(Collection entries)
----
/-! ### FX33 (R183, R186) -/

theorem toNat_bcdDigits (b : Byte) {k : Nat} (hk : k < (bcdDigits b).length) :
    (bcdDigits b)[k].toNat = b.toNat / 10 ^ (2 - k) % 10 := by
  have hb := b.isLt
  rw [bcdDigits_length] at hk
  obtain rfl | rfl | rfl : k = 0 ∨ k = 1 ∨ k = 2 := by omega
  all_goals
    simp [bcdDigits]
    omega

/-- Settles O31: the three digits are one sequence of bytes. -/
theorem bcdStoreWritesThreeDigits : Obligations.BcdStoreWritesThreeDigits := by
  intro x s hwf hsafe
  rw [exec_ldBX, storeSequence_done (fontViolation_eq_none hsafe), id]
  have hframe : Unchanged { memory := (List.range 3).map (addrAt s.i) } s (storeFrom s.i 0 (bcdDigits (s.reg x)) s) :=
    .storeFrom hwf fun _ => addrAt_mem_range s.i
  obtain ⟨t, ht, -, hmem, -, hfell⟩ := fallThrough_of_unchanged hframe (storeFrom_pc ..)
  refine ⟨t, ht, fun k hk hlands => ?_, fun k hk hfont hp => ?_, hfell⟩
  · have hlt : k < (bcdDigits (s.reg x)).length := by rwa [bcdDigits_length]
    rw [hmem, memRead_storeFrom_landed hwf (by simp) hlt hlands, toNat_bcdDigits]
  · rw [hmem, memRead_storeFrom_dropped hwf _ hfont hp]

/-- Settles O34: the digits of a number below 1000 spell it. -/
theorem bcdDigitsSpellTheRegister : Obligations.BcdDigitsSpellTheRegister := by
  intro x s hwf hsafe
  obtain ⟨t, ht, hdigits, -⟩ := bcdStoreWritesThreeDigits x s hwf fun _ => hsafe
  have hb := (s.reg x).isLt
  have hdigit (k : Nat) (hk : k < 3) := hdigits k hk (.inl (hsafe k hk))
  refine ⟨t, ht, ?_⟩
  rw [hdigit 0 (by decide), hdigit 1 (by decide), hdigit 2 (by decide)]
  omega

/-! ### FX55 and FX65 (R184, R185) -/

theorem Unchanged.bumpIndex {f : Footprint} {s s' : State} (h : Unchanged f s s')
    (hf : s.policy.ldstIncrementsI = true → f.index = true) (x : Reg) : Unchanged f s (bumpIndex x s') := by
  unfold Machine.bumpIndex
  split
  · next hp => exact h.setIndex (hf (h.policy ▸ hp)) _
  · exact h

theorem toNat_bumpIndex_i {x : Reg} {s : State} (hp : s.policy.ldstIncrementsI = true) :
    (bumpIndex x s).i.toNat = (s.i.toNat + x.val + 1) % 0x1000 := by
  rw [bumpIndex_i, if_pos hp, toNat_zext16, toNat_addrAt, Nat.add_assoc]

/-- Settles O32: the registers are one sequence of bytes, then `I` is moved. -/
theorem bulkStoreWritesRegisters : Obligations.BulkStoreWritesRegisters := by
  intro x s hwf hsafe
  have hdone : fontViolation s (s.regsUpTo x).length = none :=
    fontViolation_eq_none fun hp k hk => hsafe hp k (by rw [regsUpTo_length] at hk; omega)
  have hframe : Unchanged { memory := (List.range (x.val + 1)).map (addrAt s.i), index := s.policy.ldstIncrementsI } s
      (bumpIndex x (storeFrom s.i 0 (s.regsUpTo x) s)) :=
    (Unchanged.storeFrom hwf fun k hk => addrAt_mem_range s.i (by rwa [regsUpTo_length] at hk)).bumpIndex id x
  rw [exec_ldMemX, storeSequence_done hdone]
  obtain ⟨t, ht, -, hmem, hi, hfell⟩ := fallThrough_of_unchanged hframe (by simp)
  refine ⟨t, ht, fun k hk hlands => ?_, fun k hk hfont hp => ?_, fun hp => ?_, hfell⟩
  · have hlt : k.val < (s.regsUpTo x).length := by rw [regsUpTo_length]; exact Nat.lt_succ_of_le hk
    rw [hmem, memRead_congr (bumpIndex_mem ..), memRead_storeFrom_landed hwf (by rw [regsUpTo_length]; omega) hlt hlands,
      getElem_regsUpTo]
  · rw [hmem, memRead_congr (bumpIndex_mem ..), memRead_storeFrom_dropped hwf _ hfont hp]
  · rw [hi, toNat_bumpIndex_i (by rwa [storeFrom_policy]), storeFrom_i]

theorem exec_ldXMem (x : Reg) (s : State) : exec (.ldXMem x) s = fallThrough (bumpIndex x (s.loadRegs x)) := rfl

/-- The registers loaded are in the footprint. -/
theorem Unchanged.loadRegs {f : Footprint} (s : State) {x : Reg} (hf : ∀ y, y ≤ x → y ∈ f.regs) :
    Unchanged f s (s.loadRegs x) where
  regs y hy := by rw [reg_loadRegs, if_neg fun hle => hy (hf y hle)]
  index _ := loadRegs_i ..
  stack _ := ⟨loadRegs_sp .., loadRegs_stack ..⟩
  delay _ := loadRegs_dt ..
  sound _ := loadRegs_st ..
  memory _ _ := memRead_loadRegs ..
  display _ _ _ := pixel_loadRegs ..
  draws _ := loadRegs_draws ..
  keys := loadRegs_keys ..
  halted := loadRegs_halted ..
  policy := loadRegs_policy ..

/-- Settles O33: the registers up to VX are loaded, then `I` is moved. -/
theorem bulkLoadReadsRegisters : Obligations.BulkLoadReadsRegisters := by
  intro x s
  have hframe : Unchanged { regs := (List.finRange 16).filter (· ≤ x), index := s.policy.ldstIncrementsI } s
      (bumpIndex x (s.loadRegs x)) :=
    (Unchanged.loadRegs s fun y hy => by simpa using hy).bumpIndex id x
  rw [exec_ldXMem]
  obtain ⟨t, ht, hreg, -, hi, hfell⟩ := fallThrough_of_unchanged hframe (by simp)
  refine ⟨t, ht, fun k hk => ?_, fun hp => ?_, hfell⟩
  · rw [hreg, reg_congr (bumpIndex_v ..), reg_loadRegs, if_pos hk]
  · rw [hi, toNat_bumpIndex_i (by rwa [loadRegs_policy]), loadRegs_i]

/-! ### Laws of stores (R187, R65) -/

/-- Outside the font region FX55 leaves V0 to VX in memory. -/
theorem exec_ldMemX_stores {x : Reg} {s : State} (hwf : Memory.wf s.mem = true)
    (hsafe : ∀ k, k ≤ x.val → 0x050 ≤ (addrAt s.i k).toNat) :
    ∃ t, exec (.ldMemX x) s = .next t ∧ ∀ k : Reg, k ≤ x → t.memRead (addrAt s.i k.val) = s.reg k := by
  obtain ⟨t, ht, hstored, -⟩ := bulkStoreWritesRegisters x s hwf fun _ => hsafe
  exact ⟨t, ht, fun k hk => hstored k hk (.inl (hsafe k hk))⟩

/-- Settles O35: FX65 loads the bytes that FX55 stored. -/
theorem storeThenLoadGivesRegistersBack : Obligations.StoreThenLoadGivesRegistersBack := by
  intro x s hwf hsafe
  obtain ⟨t, ht, hstored⟩ := exec_ldMemX_stores hwf hsafe
  refine ⟨t, ht, fun u hi hu => ?_⟩
  obtain ⟨r, hr, hloaded, -⟩ := bulkLoadReadsRegisters x u
  exact ⟨r, hr, fun k hk => by rw [hloaded k hk, hi, hu k hk, hstored k hk]⟩

theorem addrAt_zext16_addrAt (b : Word) (j k : Nat) : addrAt (zext16 (addrAt b j)) k = addrAt b (j + k) := by
  apply BitVec.eq_of_toNat_eq
  rw [toNat_addrAt, toNat_zext16, toNat_addrAt, toNat_addrAt]
  omega

/-- Settles O36: a fetch at the address of V[k] reads the bytes stored for V[k] and V[k + 1]. -/
theorem storeIsSeenByTheNextFetch : Obligations.StoreIsSeenByTheNextFetch := by
  intro x k s hwf hsafe hkx
  obtain ⟨t, ht, hstored⟩ := exec_ldMemX_stores hwf hsafe
  have hlt : k.val + 1 < 16 := Nat.lt_of_le_of_lt hkx x.isLt
  have hval : (k + 1).val = k.val + 1 := (Fin.val_add k 1).trans (Nat.mod_eq_of_lt hlt)
  have hnext : k + 1 ≤ x := Fin.le_def.2 (hval ▸ hkx)
  refine ⟨t, ht, ?_⟩
  rw [toNat_fetch, addrAt_zext16_addrAt, addrAt_zext16_addrAt, ← hval, hstored _ hnext, Nat.add_zero,
    hstored k (Fin.le_of_lt hkx)]

end Sys2Proof.Machine
end

section
/-! SUPPORT. The draw on every framebuffer, and drawn twice (spec/43_display.md R214 to R218). -/

namespace Sys2Proof.Machine

/-! ### One draw -/

theorem pixelUpdate_fst (p : Byte) (b : Bool) :
    (pixelUpdate p b).1 = if b then (if p = 0 then 1 else 0) else p := by
  unfold pixelUpdate
  split
  · split <;> rfl
  · rfl

theorem flagByte_eq_one_iff {c : Bool} : flagByte c = 1 ↔ c = true := by
  cases c <;> decide

theorem flagByte_binary (c : Bool) : flagByte c = 0 ∨ flagByte c = 1 := by
  cases c <;> decide

/-- DXYN, with the pixels and the flag it leaves named by `drawResult`. -/
theorem exec_drw_next (x y : Reg) (n : RowCount) (s : State) :
    ∃ t, exec (.drw x y n) s = .next t ∧ t.fb = (drawResult x y n s).1 ∧ t.reg vf = flagByte (drawResult x y n s).2 ∧
      FellThrough { regs := [vf], display := true } s t := by
  rw [exec_drw]
  obtain ⟨t, ht, hpix, hvf, hfell⟩ :=
    fallThrough_setFramebuffer_setFlag s (drawResult x y n s).1 (drawResult x y n s).2
  exact ⟨t, ht, framebuffer_ext hpix, hvf, hfell⟩

/-- The collision of R216, with the pixels named by their coordinates. -/
theorem drawResult_hit_coordinates (x y : Reg) (n : RowCount) (s : State) :
    (drawResult x y n s).2 = true ↔
      ∃ r c, r < n.val ∧ c < 8 ∧ (s.memRead (addrAt s.i r)).getLsbD (7 - c) = true ∧
        ∃ (py : Row) (px : Column), py.val = ((s.reg y).toNat + r) % 32 ∧ px.val = ((s.reg x).toNat + c) % 64 ∧
          s.pixel py px ≠ 0 := by
  simp only [drawResult_hit, spriteBit, ← eq_spriteLine_iff, ← eq_spriteColumn_iff, exists_eq_left, exists_and_left]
----
* [Your instructions]:
Every line in the records above with "moved" in it adds one to the count; give that count and nothing else.

* [Exercise answer]:
2